▶ _Aim of the task_
Only some lines are wanted. Transcribe, exactly, the lines below from the line with "inductive Tag where" up to and including the line with "def syncFeed (bs".

○ ○ ○ ○ ○

-- ==== Sys2Proof/Syntax.lean ====
section
/-! DEFINITION. The instructions: one constructor per row of spec/opcode_table.json, that is the eighteen
operations of the operation port (30_encoding.md R72) and the wire-format byte patterns the synchronizer
decodes (30_encoding.md R77 to R81). Also the kinds and tags, and the two pseudo-operations of R75. -/

namespace Sys2Proof

/-- What the block can be given: an operation at its operation port, or (constructors `wire…`, `tag…`)
a wire byte in a role the table names (log 10). -/
inductive Instr where
  | nop
  | crcSeed (seed : Crc)
  | crcByte (b : Byte)
  | crcRead
  | syncPut (b : Byte)
  | msgLen
  | msgKind (i : Nibble)
  | msgVal (i : Nibble)
  | msgSlen (i : Nibble)
  | msgStrb (i j : Nibble)
  | bePack8 (v : BitVec 8)
  | bePack16 (v : BitVec 16)
  | bePack32 (v : BitVec 32)
  | bePack64 (v : BitVec 64)
  | beUnpack8 (lanes : BitVec 8)
  | beUnpack16 (lanes : BitVec 16)
  | beUnpack32 (lanes : BitVec 32)
  | beUnpack64 (lanes : BitVec 64)
  | wireHdr0
  | wireHdr1
  | wireCrc (c : Byte)
  | wireCount (n : Nibble)
  | tagBoolFalse
  | tagBoolTrue
  | tagFloat
  | tagDouble
  | tagUint8
  | tagUint16
  | tagUint32
  | tagUint64
  | tagInt8
  | tagInt16
  | tagInt32
  | tagInt64
  | tagString (l : Nibble)
deriving DecidableEq, Repr

/-- The primitive kinds, in the source's order (10_state.md R28). -/
inductive Kind where
  | untyped | bool | uint8 | uint16 | uint32 | uint64 | int8 | int16 | int32 | int64
  | float | double | string
deriving DecidableEq, Repr

/-- A known tag (30_encoding.md R80): the first byte of an encoded object, decoded. -/
inductive Tag where
  | boolFalse | boolTrue | float | double
  | uint8 | uint16 | uint32 | uint64 | int8 | int16 | int32 | int64
  | string (l : Nibble)
deriving DecidableEq, Repr

/-- `SYNC.FEED b0 b1 … bk` (30_encoding.md R75): one `SYNC.PUT` a byte. -/
def syncFeed (bs : List Byte) : List Instr := bs.map .syncPut

/-- `CRC.FEED b0 b1 … bk` (30_encoding.md R75): one `CRC.BYTE` a byte. -/
def crcFeedOps (bs : List Byte) : List Instr := bs.map .crcByte

end Sys2Proof
end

○ ○ ○ ○ ○

▶ _The completed task_
inductive Tag where
  | boolFalse | boolTrue | float | double
  | uint8 | uint16 | uint32 | uint64 | int8 | int16 | int32 | int64
  | string (l : Nibble)
deriving DecidableEq, Repr

/-- `SYNC.FEED b0 b1 … bk` (30_encoding.md R75): one `SYNC.PUT` a byte. -/
def syncFeed (bs : List Byte) : List Instr := bs.map .syncPut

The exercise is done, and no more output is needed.